§ **Task statement**: Print this span of the material below exactly: the line with "intro l hl ho; have := (hs.halt.inMw", the line with "exact ⟨⟨a1, a2⟩, a3⟩", and every line between them, but nothing else.

§ **Dataset records**:

theorem haltSeen_moved (s : State) (hs : s.pipeOk) (m : MemoryOut) (e : ExecuteOut) (d : DecodeOut)
    (f : FetchOut) (hm : stageM s = .ok m) (hst : m.stall = false) (he : stageE s m.stored = .ok e)
    (hr : s.status = .running) (t : State)
    (ht : t = (((s.afterW (stageW s)).afterM m).afterE e).endMoved (stageW s) m e d f) :
    haltSeen t = (haltSeen s || d.de.map DecodeLatch.op == some .halt) := by
  obtain ⟨-, -, -, -, -, -, hop⟩ := settled_of_stageM s hs m hm hst
  have h1 : t.status = endStatus (stageW s).halted := by subst ht; rfl
  have h2 : t.de = d.de := by subst ht; rfl
  have h3 : t.em.map ExecuteLatch.op = s.de.map DecodeLatch.op := by
    rw [show t.em = e.em by subst ht; rfl]
    rcases stageE_em s _ e he with ⟨a, b, -⟩ | ⟨l, m', a, -, -, hx⟩
    · rw [a, b]; rfl
    · rw [a, hx.em]; simp [hx.op]
  have h4 : t.mw.map MemoryLatch.op = s.em.map ExecuteLatch.op := by
    rw [← hop, show t.mw = m.mw by subst ht; rfl]
  have hW : (endStatus (stageW s).halted == Status.halted) =
      (s.mw.map MemoryLatch.op == some .halt) := by
    simp only [stageW]; cases s.mw with
    | none => rfl
    | some w => cases h : (w.op == Opcode.halt) <;> simp_all [endStatus]
  have h5 : (Status.running == Status.halted) = false := rfl
  simp only [haltSeen, h1, h2, h3, h4, hW, hr, h5]
  cases (d.de.map DecodeLatch.op == some Opcode.halt) <;>
    cases (s.de.map DecodeLatch.op == some Opcode.halt) <;>
    cases (s.em.map ExecuteLatch.op == some Opcode.halt) <;>
    cases (s.mw.map MemoryLatch.op == some Opcode.halt) <;> rfl

/-- What a cycle does to the view: nothing, or one step of the architectural view. -/
inductive CycleView (s t : State) (v1 : View) : Prop where
  /-- Nothing new was decoded. -/
  | same (h : Drained s v1)
      (hp : inFlight s = (s.mw.map MemoryLatch.pc).toList ++ inFlight t)
  /-- One instruction was decoded. -/
  | one (v : View) (h : Drained s v) (hh : v.halted = false)
      (hp : inFlight s ++ [v.pc] = (s.mw.map MemoryLatch.pc).toList ++ inFlight t)
      (hu : ∀ u, Shows s.cfg u v → ∃ u1, step u = .next u1 ∧ Shows s.cfg u1 v1)

theorem drainedView_fields (s : State) (e : ExecuteOut) :
    (drainedView s e).ras = e.ras ∧ (drainedView s e).sp = e.sp ∧
      (drainedView s e).pc = e.redirect.getD (nextPc s) ∧ (drainedView s e).halted = haltSeen s ∧
      (∀ r : Reg, (drainedView s e).x[r.val] = match e.em with
        | some m' => (commitReg (settled s).x (flightReg (settled s).mem 0 0 m'))[r.val]
        | none => (settled s).x[r.val]) ∧
      ((drainedView s e).flags = match e.em with
        | some m' => (flightFlags m').getD (settled s).flags
        | none => (settled s).flags) := by
  have hset : (settled s).halted = haltSeen s := by
    simp only [settled]; cases s.em <;> rfl
  cases hem : e.em <;> simp [drainedView, hem, View.complete, hset]

theorem cycle_view (s t : State) (hs : s.pipeOk) (h : cycle s = .next t)
    (hf : ∀ f, t.status ≠ .faulted f) (v1 : View) (hv : Drained t v1) : CycleView s t v1 := by
  obtain ⟨hc, hr, hcase⟩ := cycle_next s t h
  obtain ⟨m1, e1, hm1, he1, hok1, rfl⟩ := hv
  cases hcase with
  | faultM r hm ht => subst ht; exact absurd rfl (hf _)
  | faultE m r hm hs he ht => subst ht; exact absurd rfl (hf _)
  | faultD m e r hm hs he hd ht => subst ht; exact absurd rfl (hf _)
  | faultF m e d r hm hs he hd hf ht => subst ht; exact absurd rfl (hf _)
  | stalled m hm hst ht =>
    obtain ⟨h1, hmw, -⟩ := settled_of_stall s hs m hm hst hr
    rw [← ht] at h1
    have hde : t.de = s.de := by subst ht; rfl
    have he : stageE s m.stored = .ok e1 := by
      have hsto : m1.stored = m.stored := by
        rw [← (settled_memory t m1 hm1).2, h1, (settled_memory s m hm).2]
      rw [← he1, hsto]; simp only [stageE, hde]
      cases s.de with
      | none => subst ht; rfl
      | some l =>
        simp only
        rw [executeOp_congr s t l (by subst ht; rfl) (by subst ht; rfl) (by subst ht; rfl)]
    have hpc : nextPc t = nextPc s := by subst ht; rfl
    refine .same ⟨m, e1, hm, he, ?_, ?_⟩ ?_
    · intro l hl
      have := hok1 l hl
      rwa [show t.cfg = s.cfg by subst ht; rfl] at this
    · simp only [drainedView, h1, hpc]
    · have a : t.mw = none := by subst ht; exact hmw
      have b : t.em = s.em := by subst ht; rfl
      simp [inFlight, a, b, hde]
  | moved m e d f hm hst he hd hf' ht =>
    obtain ⟨-, -, hmem2, hst2, hb, hpcs, -⟩ := settled_of_stageM s hs m hm hst
    have hset := settled_moved s hs m e d f hm hst t ht
    have hseen := haltSeen_moved s hs m e d f hm hst he hr t ht
    have hcfg : t.cfg = s.cfg := by subst ht; rfl
    have hem : t.em = e.em := by subst ht; rfl
    have hmb : t.mbusy = 0 := by subst ht; exact hb
    have hde : t.de = d.de := by subst ht; rfl
    have hfd : t.fd = f.fd := by subst ht; rfl
    have htpc : t.pc = f.pc := by subst ht; rfl
    have hok : ∀ l, e.em = some l → accessOk s.cfg l := by
      intro l hl
      rw [← hcfg]; exact accessOk_of_stageM t m1 l hm1 (by rw [hem, hl]) hmb
    have hempc : e.em.map ExecuteLatch.pc = s.de.map DecodeLatch.pc := by
      rcases stageE_em s _ e he with ⟨a, b, -⟩ | ⟨l, m', a, -, -, hx⟩
      · rw [a, b]; rfl
      · rw [a, hx.em]; simp [hx.pc]
    obtain ⟨f1, f2, f3, f4, f5, f6⟩ := drainedView_fields s e
    have hin : inFlight t = (s.em.map ExecuteLatch.pc).toList ++ (s.de.map DecodeLatch.pc).toList ++
        (d.de.map DecodeLatch.pc).toList := by
      simp only [inFlight, hde, hem, hempc, show t.mw = m.mw by subst ht; rfl, hpcs]
    -- nothing decoded
    have hnone : d.de = none → e.redirect.getD (nextPc s) = nextPc t → CycleView s t (drainedView t e1) := by
      intro h1 h2
      have hE : e1.em = none ∧ e1.ras = t.ras ∧ e1.sp = t.sp ∧ e1.redirect = none := by
        rcases stageE_em t _ e1 he1 with ⟨_, b, c, d', e'⟩ | ⟨l, m', a, -⟩
        · exact ⟨b, c, d', e'⟩
        · rw [hde, h1] at a; cases a
      refine .same ⟨m, e, hm, he, hok, ?_⟩ ?_
      · have hview : drainedView t e1 =
            { settled t with ras := t.ras, sp := t.sp, pc := nextPc t } := by
          simp only [drainedView, hE.1, hE.2.1, hE.2.2.1, hE.2.2.2, Option.getD_none]
        have a1 : t.ras = (drainedView s e).ras := by rw [f1]; subst ht; rfl
        have a2 : t.sp = (drainedView s e).sp := by rw [f2]; subst ht; rfl
        have a3 : nextPc t = (drainedView s e).pc := by rw [f3, h2]
        have a4 : haltSeen t = (drainedView s e).halted := by rw [f4, hseen, h1]; simp
        rw [hview, hset, a1, a2, a3, a4]
      · rw [hin, h1]; simp [inFlight]
    cases stageD_ok s _ _ d hd with
    | nothing hn ho =>
      subst ho
      apply hnone rfl
      simp only [nextPc, hfd, htpc]
      cases stageF_ok s _ _ f hf' with
      | held hl ho => cases hl
      | redirected tt hl hr' ho => subst ho; simp [hr']
      | stopped hl hr' hstp ho =>
        subst ho
        rcases hn with hn | hn
        · exact absurd hr' hn
        · simp [hr', hn]
      | fetched hl hr' hstp hbd _ ho =>
        subst ho
        rcases hn with hn | hn
        · exact absurd hr' hn
        · simp [hr', hn]
    | stalled d' i hr' hd' hi hu ho =>
      subst ho
      apply hnone rfl
      simp only [nextPc, hfd, htpc]
      cases stageF_ok s _ _ f hf' with
      | held hl ho => subst ho; simp [hr']
      | redirected tt hl _ ho => cases hl
      | stopped hl _ hstp ho => cases hl
      | fetched hl _ hstp hbd _ ho => cases hl
    | decoded d' i hr' hd' hi hu ho =>
      subst ho
      have hnotHalt : haltSeen s = false := by
        have a1 : ∀ l, s.de = some l → l.op ≠ .halt := by
          intro l hl ho; have := (hs.halt.inDe l hl ho).1; rw [hd'] at this; cases this
        have a2 : ∀ l, s.em = some l → l.op ≠ .halt := by
          intro l hl ho; have := (hs.halt.inEm l hl ho).2.1; rw [hd'] at this; cases this
        have a3 : ∀ l, s.mw = some l → l.op ≠ .halt := by
          intro l hl ho; have := (hs.halt.inMw l hl ho).2.2.1; rw [hd'] at this; cases this
        have h5 : (Status.running == Status.halted) = false := rfl
        simp only [haltSeen, hr, h5, Bool.or_eq_false_iff, beq_eq_false_iff_ne, ne_eq,
          Option.map_eq_some_iff, not_exists, not_and, true_and]
        exact ⟨⟨a1, a2⟩, a3⟩
      have hvpc : (drainedView s e).pc = d'.pc := by rw [f3, hr']; simp [nextPc, hd']
      have hnextpc : nextPc t = nextWordAddress d'.pc := by
        simp only [nextPc, hfd, htpc]
        cases stageF_ok s _ _ f hf' with
        | held hl ho => cases hl
        | redirected tt hl hr'' ho => rw [hr'] at hr''; cases hr''
        | stopped hl hr'' hstp ho => subst ho; exact hs.halt.fetched d' hd'
        | fetched hl hr'' hstp hbd _ ho => subst ho; exact hs.halt.fetched d' hd'
      refine .one (drainedView s e) ⟨m, e, hm, he, hok, rfl⟩ (by rw [f4, hnotHalt]) ?_ ?_
      · rw [hin, hvpc]; simp [inFlight, decodeLatch]
      · intro u hu'
        have hux : ∀ r : Reg, u.readReg r = (drainedView s e).x[r.val] := by
          intro r; simp only [State.readReg, hu'.x]
        -- the latch is the one of the architectural state
        have hlatch : decodeLatch s (forwardsOf (stageW s) m e) d'.pc i = latchOf u i := by
          have hops : operandsOf ((forwardsOf (stageW s) m e).rd s) i = operandsOf u.readReg i := by
            apply operandsOf_congr
            intro r hrs
            rw [hux, f5 r]
            apply rd_eq s hs m e hm hst he
            intro l hl hload hdst
            simp [loadUse, hl, hload, hdst, hrs] at hu
          have hfl : (forwardsOf (stageW s) m e).rdFlags s = u.flags := by
            rw [hu'.flags, f6]; exact rdFlags_eq s hs m e hm hst he
          simp only [decodeLatch, latchOf, hops, hfl, hu'.pc, hvpc]
        have hde' : t.de = some (latchOf u i) := by rw [hde, ← hlatch]
        obtain ⟨l, m', hl, hso, hex, hx⟩ : ∃ l m', t.de = some l ∧
            storedOver m1.stored l.pc = false ∧ executeOp t l = .ok e1 ∧ Executed t l e1 m' := by
          rcases stageE_em t _ e1 he1 with ⟨a, -⟩ | h
          · rw [hde'] at a; cases a
          · exact h
        rw [hde'] at hl; obtain rfl := Option.some.inj hl
        have hexu : executeOp u (latchOf u i) = .ok e1 := by
          rw [← hex]
          refine (executeOp_congr _ _ _ (by rw [hcfg, hu'.cfg_eq]) ?_ ?_).symm
          · rw [hu'.ras, f1]; subst ht; rfl
          · rw [hu'.sp, f2]; subst ht; rfl
        obtain ⟨u1, hexec, hcomp⟩ := exec_completes u i e1 m' hu'.ok hexu hx.em
          (by rw [hu'.cfg_eq, ← hcfg]; exact hok1 m' hx.em)
        -- the word that the architectural view fetches
        rw [show (latchOf u i).pc = d'.pc by rw [← hlatch]; rfl] at hso
        have hword : memWord u.mem d'.pc.toNat = d'.word ∧ storedOver u.stored d'.pc = false := by
          have hview : u.mem = m1.mem ∧ u.stored = m1.stored := by
            rw [hu'.mem, hu'.stored, ← (settled_memory t m1 hm1).1, ← (settled_memory t m1 hm1).2,
              hset]
            exact ⟨rfl, rfl⟩
          have htm : t.mem = m.mem ∧ t.stored = m.stored := by subst ht; exact ⟨rfl, rfl⟩
          have htok : t.memorySystemOk := by
            subst ht; exact memorySystemOk_moved s m e _ f hs.memory hm
          obtain ⟨g1, g2⟩ := (stageM_memory t m1 htok hm1).2 d'.pc hso
          rw [htm.2] at g1
          obtain ⟨g3, g4⟩ := (stageM_memory s m hs.memory hm).2 d'.pc g1
          rw [hview.1, hview.2, g2, htm.1, g4]
          exact ⟨(hs.word d' hd' g3).symm, hso⟩
        have hustat : u.status = .running := by rw [hu'.status, f4, hnotHalt]; rfl
        have hstep : step u = .next u1 := by
          rw [← hexec]
          have hb' : d'.pc.toNat + 4 ≤ u.cfg.memSize := by rw [hu'.cfg_eq]; exact hs.bounds d' hd'
          simp only [step, hu'.ok.config, if_true, hustat, runInstruction]
          rw [hu'.pc, hvpc]
          simp only [State.fetchAt, inBounds, hb', decide_true, if_true, hword.1, hword.2, hi,
            Bool.false_eq_true, if_false]
        refine ⟨u1, hstep, ?_⟩
        obtain ⟨g1, g2, g3, g4, g5, g6⟩ := drainedView_fields t e1
        have hsx : (settled t).x = u.x ∧ (settled t).flags = u.flags ∧ (settled t).mem = u.mem ∧
            (settled t).stored = u.stored := by
          rw [hset, hu'.x, hu'.flags, hu'.mem, hu'.stored]; exact ⟨rfl, rfl, rfl, rfl⟩
        have hview : drainedView t e1 = { ((settled t).complete 0 0 m') with
            ras := e1.ras, sp := e1.sp, pc := e1.redirect.getD (nextPc t) } := by
          simp only [drainedView, hx.em]
        refine ⟨by rw [hcomp.cfg, hu'.cfg_eq], effect_memorySystemOk i u u1 hu'.ok (exec_next i u u1 hexec),
          ?_, ?_, ?_, ?_, ?_, ?_, ?_, ?_⟩
        · rw [hview, hcomp.x]; simp only [View.complete, hsx]
        · rw [hview, hcomp.flags]; simp only [View.complete, hsx]
        · rw [hview, hcomp.mem]; simp only [View.complete, hsx]
        · rw [hview, hcomp.stored]; simp only [View.complete, hsx]
        · rw [hview, hcomp.ras]
        · rw [hview, hcomp.sp]
        · rw [hview, hcomp.pc]; simp only [hnextpc, hu'.pc, hvpc]
        · rw [hcomp.status, g4, hseen, hnotHalt, hx.op, hustat]
          simp only [Bool.false_or, Option.map_some, hlatch]
          cases (latchOf u i).op <;> rfl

§ **Result**:
          intro l hl ho; have := (hs.halt.inMw l hl ho).2.2.1; rw [hd'] at this; cases this
        have h5 : (Status.running == Status.halted) = false := rfl
        simp only [haltSeen, hr, h5, Bool.or_eq_false_iff, beq_eq_false_iff_ne, ne_eq,
          Option.map_eq_some_iff, not_exists, not_and, true_and]
        exact ⟨⟨a1, a2⟩, a3⟩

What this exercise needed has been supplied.